Bir kimse, icma ile ve zaruri olarak bildirilmemiş olan inanılacak şeylerde, manası açıkça anlaşılamayan nasslara [âyet-i kerime ve hadis-i şeriflere] yanlış mana verirse buna bid’at ehli denir; fakat dinde inanması zaruri lazım olan şeylere inanmayan, yani her Müslümanın işittiği, bildiği şeyleri, tevilini bilmeden reddeden küfre girer.
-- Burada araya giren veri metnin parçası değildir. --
-- ==== Sys2Proof/Machine/Sched.lean ====
section
/-! DEFINITION. The scheduler of a core: run queues, dispatch, messages, continuations and the stage governor (R53-R55, R65, R74-R81,
R450, R465, R470). -/

namespace Sys2Proof.Machine

/-- The core's boot test has failed: it receives no billet (R538). -/
def State.bootBad (s : State) (c : Nat) : Bool := (get {} s.hub.boots c).bstat.bits 63 60 == 3
/-- What another agent sends to a core waits at its source: the core's clock is stopped (R416), its die has no power (R18, R522), it is in boot
test (R533), or its boot test has failed and it is not yet quarantined (R538). -/
def State.deaf (s : State) (c : Nat) : Bool :=
  s.clockStopped c || (s.die (dieOf c)).powerLost || (s.core c).bootTest || (s.bootBad c && !(s.core c).quarantined)
/-- The core may take threads: it is not in boot test, quarantined, halted or gated, and its domain runs (R416, R464, R522, R525, R533). -/
def State.coreTakes (s : State) (c : Nat) : Bool :=
  let k := s.core c
  let d := s.die (dieOf c)
  coreExists c && !k.bootTest && !s.bootBad c && !k.quarantined && k.halted.isNone && !k.pw.gated && !k.pw.paused && !k.pw.vrfail && !d.trip3 && !d.powerLost
/-- The core's scheduler acts: it does not prepare to gate either (R417). -/
def State.coreServes (s : State) (c : Nat) : Bool := s.coreTakes c && !(s.core c).pw.preparing
/-- The lowest-numbered free slot. -/
def Core.freeSlot? (k : Core) : Option Nat := (List.range 16).find? fun n => !(k.slot n).busy
/-- The next arrival count of a core. -/
def State.nextArr (s : State) (c : Nat) : State := s.modCore c fun k => { k with arr := k.arr + 1 }
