-- ==== Sys2Proof/Machine/Step.lean ====
section
/-! DEFINITION. One step: the next event of the agenda, or one issue opportunity of the focus core (R29-R35, R410; log 8). -/

namespace Sys2Proof.Machine

/-- One step of the package (log 8). -/
def step (s : State) : Out :=
  match s.agenda with
  | i :: rest => exec i { s with agenda := rest }
  | [] => issue exec s.focus s

/-- A firmware thread in slot 0 of core 0 with the parcels of an instruction at offset 0 of that core's local store, and its
pipe's turn (log 9). -/
def State.withFetchWord (s : State) (nbits w : Nat) : State := s.loadProgram (tableParcels nbits w)

end Sys2Proof.Machine
end

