-- ==== Sys2Proof/Certificates/Slice0/Obligations.lean ====
section
/-! DEFINITION. The statements for the provers: what the rules of the spec say of each instruction and event. The tables of
`Sys2Proof.Claims` restate the tables of the spec. -/

open Sys2Proof Sys2Proof.Machine

namespace Sys2Proof.Claims

open Sys2Proof.Machine

/-! ## Scalar instructions -/

/-- The results of R235 and R236, in the order of R235's table, as integers formed from operands of n bits. The shift amount is the
second operand modulo n. -/
def rrTable : List ((RR → Instr) × ((n : Nat) → BitVec n → BitVec n → Int)) := [
  (.add, fun _ a b => a.toInt + b.toInt),
  (.sub, fun _ a b => a.toInt - b.toInt),
  (.mul, fun _ a b => a.toInt * b.toInt),
  (.mulh, fun n a b => a.toInt * b.toInt / 2 ^ n),
  (.mulhn, fun n a b => (a.toNat * b.toNat : Int) / 2 ^ n),
  (.div, fun _ a b => if b.toNat = 0 then -1 else a.toInt.tdiv b.toInt),
  (.divn, fun _ a b => if b.toNat = 0 then -1 else (a.toNat / b.toNat : Nat)),
  (.rem, fun _ a b => if b.toNat = 0 then a.toInt else a.toInt - b.toInt * a.toInt.tdiv b.toInt),
  (.remn, fun _ a b => if b.toNat = 0 then a.toNat else a.toNat - b.toNat * (a.toNat / b.toNat : Nat)),
  (.and, fun _ a b => (a.toNat &&& b.toNat : Nat)),
  (.or, fun _ a b => (a.toNat ||| b.toNat : Nat)),
  (.xor, fun _ a b => (a.toNat ^^^ b.toNat : Nat)),
  (.shl, fun n a b => a.toNat * 2 ^ (b.toNat % n)),
  (.shr, fun n a b => a.toNat / 2 ^ (b.toNat % n)),
  (.sar, fun n a b => a.toInt / 2 ^ (b.toNat % n)),
  (.rol, fun n a b => a.toNat * 2 ^ (b.toNat % n) + a.toNat / 2 ^ (n - b.toNat % n)),
  (.ror, fun n a b => a.toNat / 2 ^ (b.toNat % n) + a.toNat * 2 ^ (n - b.toNat % n)),
  (.min, fun _ a b => min a.toInt b.toInt),
  (.max, fun _ a b => max a.toInt b.toInt),
  (.minn, fun _ a b => (min a.toNat b.toNat : Nat)),
  (.maxn, fun _ a b => (max a.toNat b.toNat : Nat)),
  (.cmpeq, fun _ a b => if a.toNat = b.toNat then 1 else 0),
  (.cmplt, fun _ a b => if a.toInt < b.toInt then 1 else 0),
  (.cmpltn, fun _ a b => if a.toNat < b.toNat then 1 else 0)]

/-- An operation at the width of R233: on 64 bits with f = 0; with f = 1 on the low 32 bits, sign-extended. -/
def atWidth (f : Fld) (g : (n : Nat) → BitVec n → BitVec n → Int) (a b : Word) : Word :=
  if f.f = 1 then (BitVec.ofInt 32 (g 32 (a.setWidth 32) (b.setWidth 32))).signExtend 64 else BitVec.ofInt 64 (g 64 a b)
/-- The first source: s in the three-operand form, which carries PXR, else d (R212, R235). -/
def firstSrc (f : Fld) (s : State) : Word := if f.pxr then s.w f.s else s.w f.d
/-- The second source: t in the three-operand form, else s. -/
def secondSrc (f : Fld) (s : State) : Word := if f.pxr then s.w f.t else s.w f.s
/-- The source of an RI instruction: t with PXR, else d (R240). -/
def immSrc (f : Fld) (s : State) : Word := if f.pxr then s.w f.t else s.w f.d

end Sys2Proof.Claims

/-- SEXT and ZEXT with f = 0, and with t = 0 and rc = 0 in a PXR, extend w<s> from the width that sz names (8, 16, 32 or 64 bits;
64 without PXR). SEL writes w<s> when w<d> is not zero and w<t> when it is, by low halves and sign-extended with f = 1. MOV
without PXR copies w<s>, with f = 1 its low half sign-extended; with a PXR of class 0 or 1 MOV traps with ILLFLD. With sz = 0 and
t below 8, and the unused register field 0: MOV l<t>, s writes loop register t of the thread's hearth on the executing core and no
other loop register, and leaves the thread as it was but for the PC; MOV d, l<t> reads it; MOV m<t>, s writes that mask register
of the thread and clears vclean, leaving the other mask registers, every scalar register and memory; MOV d, m<t> reads it. With t
at or above 8 each traps with ILLFLD at its PXR. -/
def Obligations.MovesAndExtensions : Prop :=
  (∀ (x : RR) (s : State),
    let w := [8, 16, 32, 64].getD (x.fld.sz % 4) 64
    (Ready (.sext x) s → x.f = 0 → (x.fld.pxr = true → x.fld.t = 0 ∧ x.fld.rc = 0) →
      Writes (.sext x) s (((s.w x.fld.s).setWidth w).signExtend 64)) ∧
    (Ready (.zext x) s → x.f = 0 → (x.fld.pxr = true → x.fld.t = 0 ∧ x.fld.rc = 0) →
      Writes (.zext x) s (((s.w x.fld.s).setWidth w).setWidth 64)) ∧
    (Ready (.sel x) s → PlainPxr x.fld →
      let c := if x.f = 1 then (s.w x.fld.d).toNat % 2 ^ 32 else (s.w x.fld.d).toNat
      let v := if c ≠ 0 then s.w x.fld.s else s.w x.fld.t
      Writes (.sel x) s (if x.f = 1 then (v.setWidth 32).signExtend 64 else v)) ∧
    (Ready (.mov x) s → x.fld.pxr = false →
      Writes (.mov x) s (if x.f = 1 then ((s.w x.fld.s).setWidth 32).signExtend 64 else s.w x.fld.s)) ∧
    (Ready (.mov x) s → x.fld.pxr = true → Traps (.mov x) s (illfldAt s x.fld.pxrPos))) ∧
    (∀ (x : RR) (s : State), x.fld.pxr = true → x.fld.sz = 0 →
    let l := 8 * s.cur.st.hearth + x.fld.t
    (x.fld.t < 8 → x.fld.d = 0 → Ready (.movToLoop x) s → ∃ t : State, exec (.movToLoop x) s = .next t ∧
      get 0 t.curK.loops l = s.w x.fld.s ∧ (∀ j, j ≠ l → get 0 t.curK.loops j = get 0 s.curK.loops j) ∧
      t.cur = { s.cur with pc := s.npc x.fld } ∧ t.mem = s.mem) ∧
    (x.fld.t < 8 → x.fld.s = 0 → Ready (.movFromLoop x) s → Writes (.movFromLoop x) s (get 0 s.curK.loops l)) ∧
    (x.fld.t < 8 → x.fld.d = 0 → Ready (.movToMask x) s → ∃ t : State, exec (.movToMask x) s = .next t ∧ OnlyCur s t ∧
      t.cur.mask x.fld.t = s.w x.fld.s ∧ (∀ j < 8, j ≠ x.fld.t → t.cur.mask j = s.cur.mask j) ∧
      t.cur = { s.cur with m := t.cur.m, mlive := t.cur.mlive, st := { s.cur.st with vclean := false }, pc := s.npc x.fld }) ∧
    (x.fld.t < 8 → x.fld.s = 0 → Ready (.movFromMask x) s → Writes (.movFromMask x) s (s.cur.mask x.fld.t)) ∧
    (8 ≤ x.fld.t → ∀ i ∈ [Instr.movToLoop x, .movFromLoop x, .movToMask x, .movFromMask x], Ready i s →
      Traps i s (illfldAt s x.fld.pxrPos)))

/-- For the RI format with no, one, two or three PXI prefixes, the signed immediate is the concatenation of the payloads, in
order, and the five base bits read as two's complement, and the unsigned immediate the same bits read as unsigned. ADDI, ANDI,
ORI, XORI with a signed immediate, SHLI, SHRI, SARI with an immediate below 64, on w<d>, or w<t> with a PXR whose rc and sz are 0;
MOVI writes the immediate and ADDPC the PC plus the immediate. Each completes and changes nothing else. A shift immediate of 64 or
more traps with ILLFLD at the parcel that holds the immediate. -/
def Obligations.ImmediateInstructions : Prop :=
  (∀ (a b c : BitVec 9) (d : BitVec 4) (i : BitVec 5),
    (RI.mk [] d i).fld.immS = i.toInt ∧ (RI.mk [.pxi a] d i).fld.immS = (a ++ i).toInt ∧
    (RI.mk [.pxi a, .pxi b] d i).fld.immS = (a ++ b ++ i).toInt ∧
    (RI.mk [.pxi a, .pxi b, .pxi c] d i).fld.immS = (a ++ b ++ c ++ i).toInt ∧
    (RI.mk [] d i).fld.immU = i.toNat ∧ (RI.mk [.pxi a] d i).fld.immU = (a ++ i).toNat ∧
    (RI.mk [.pxi a, .pxi b] d i).fld.immU = (a ++ b ++ i).toNat ∧
    (RI.mk [.pxi a, .pxi b, .pxi c] d i).fld.immU = (a ++ b ++ c ++ i).toNat) ∧
    (∀ (x : RI) (s : State),
    let a := Claims.immSrc x.fld s
    (PlainPxr x.fld →
      (Ready (.addi x) s → Writes (.addi x) s (BitVec.ofInt 64 (a.toInt + x.fld.immS))) ∧
      (Ready (.andi x) s → Writes (.andi x) s (a &&& BitVec.ofInt 64 x.fld.immS)) ∧
      (Ready (.ori x) s → Writes (.ori x) s (a ||| BitVec.ofInt 64 x.fld.immS)) ∧
      (Ready (.xori x) s → Writes (.xori x) s (a ^^^ BitVec.ofInt 64 x.fld.immS)) ∧
      (x.fld.immU < 64 →
        (Ready (.shli x) s → Writes (.shli x) s (BitVec.ofNat 64 (a.toNat * 2 ^ x.fld.immU))) ∧
        (Ready (.shri x) s → Writes (.shri x) s (BitVec.ofNat 64 (a.toNat / 2 ^ x.fld.immU))) ∧
        (Ready (.sari x) s → Writes (.sari x) s (BitVec.ofInt 64 (a.toInt / 2 ^ x.fld.immU)))) ∧
      (64 ≤ x.fld.immU → ∀ i ∈ [Instr.shli x, .shri x, .sari x], Ready i s → Traps i s (illfldAt s x.fld.immPos))) ∧
    (Ready (.movi x) s → Writes (.movi x) s (BitVec.ofInt 64 x.fld.immS)) ∧
    (Ready (.addpc x) s → Writes (.addpc x) s (s.cur.pc + BitVec.ofInt 64 x.fld.immS)))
Sual: Sırf merak için, ne yazmışlar diyerek, bidat ehlinin kitaplarını okumakta bir mahzur var mıdır?
CEVAP
Konu ile alakalı olarak Fetâvâ-i Hindiyyede deniyor ki:
“İman edilecek ve yapılacak, kaçınılacak şeyleri ve geçinecek sanat bilgilerini öğrenmek herkese farzdır. Bundan fazlasını öğrenmek farz değil ise de, sevaptır, öğrenmezse günah olmaz. Farz olan bilgilere yardımcı olanları, mesela astronomi öğrenmek de sevaptır. Fıkıh öğrenmeyip, yalnız hadis öğrenen, iflas eder. Kelam ilmini, yani iman bilgilerini, ihtiyaçtan fazla öğrenmek caiz değildir. Bidatlerin, fitnelerin yayılmasına sebep olur. Sadrül-islâm Ebül-Yüsr buyuruyor ki:

‘Kelâm, tevhid kitaplarının birkaçında felsefi bilgiler gördüm. İbni İshak Kindî Bağdâdînin ve İstikrârînin kitapları böyledir. Bunlar, İslamın bildirdiği doğru yoldan ayrılmış sapık kimselerdir.’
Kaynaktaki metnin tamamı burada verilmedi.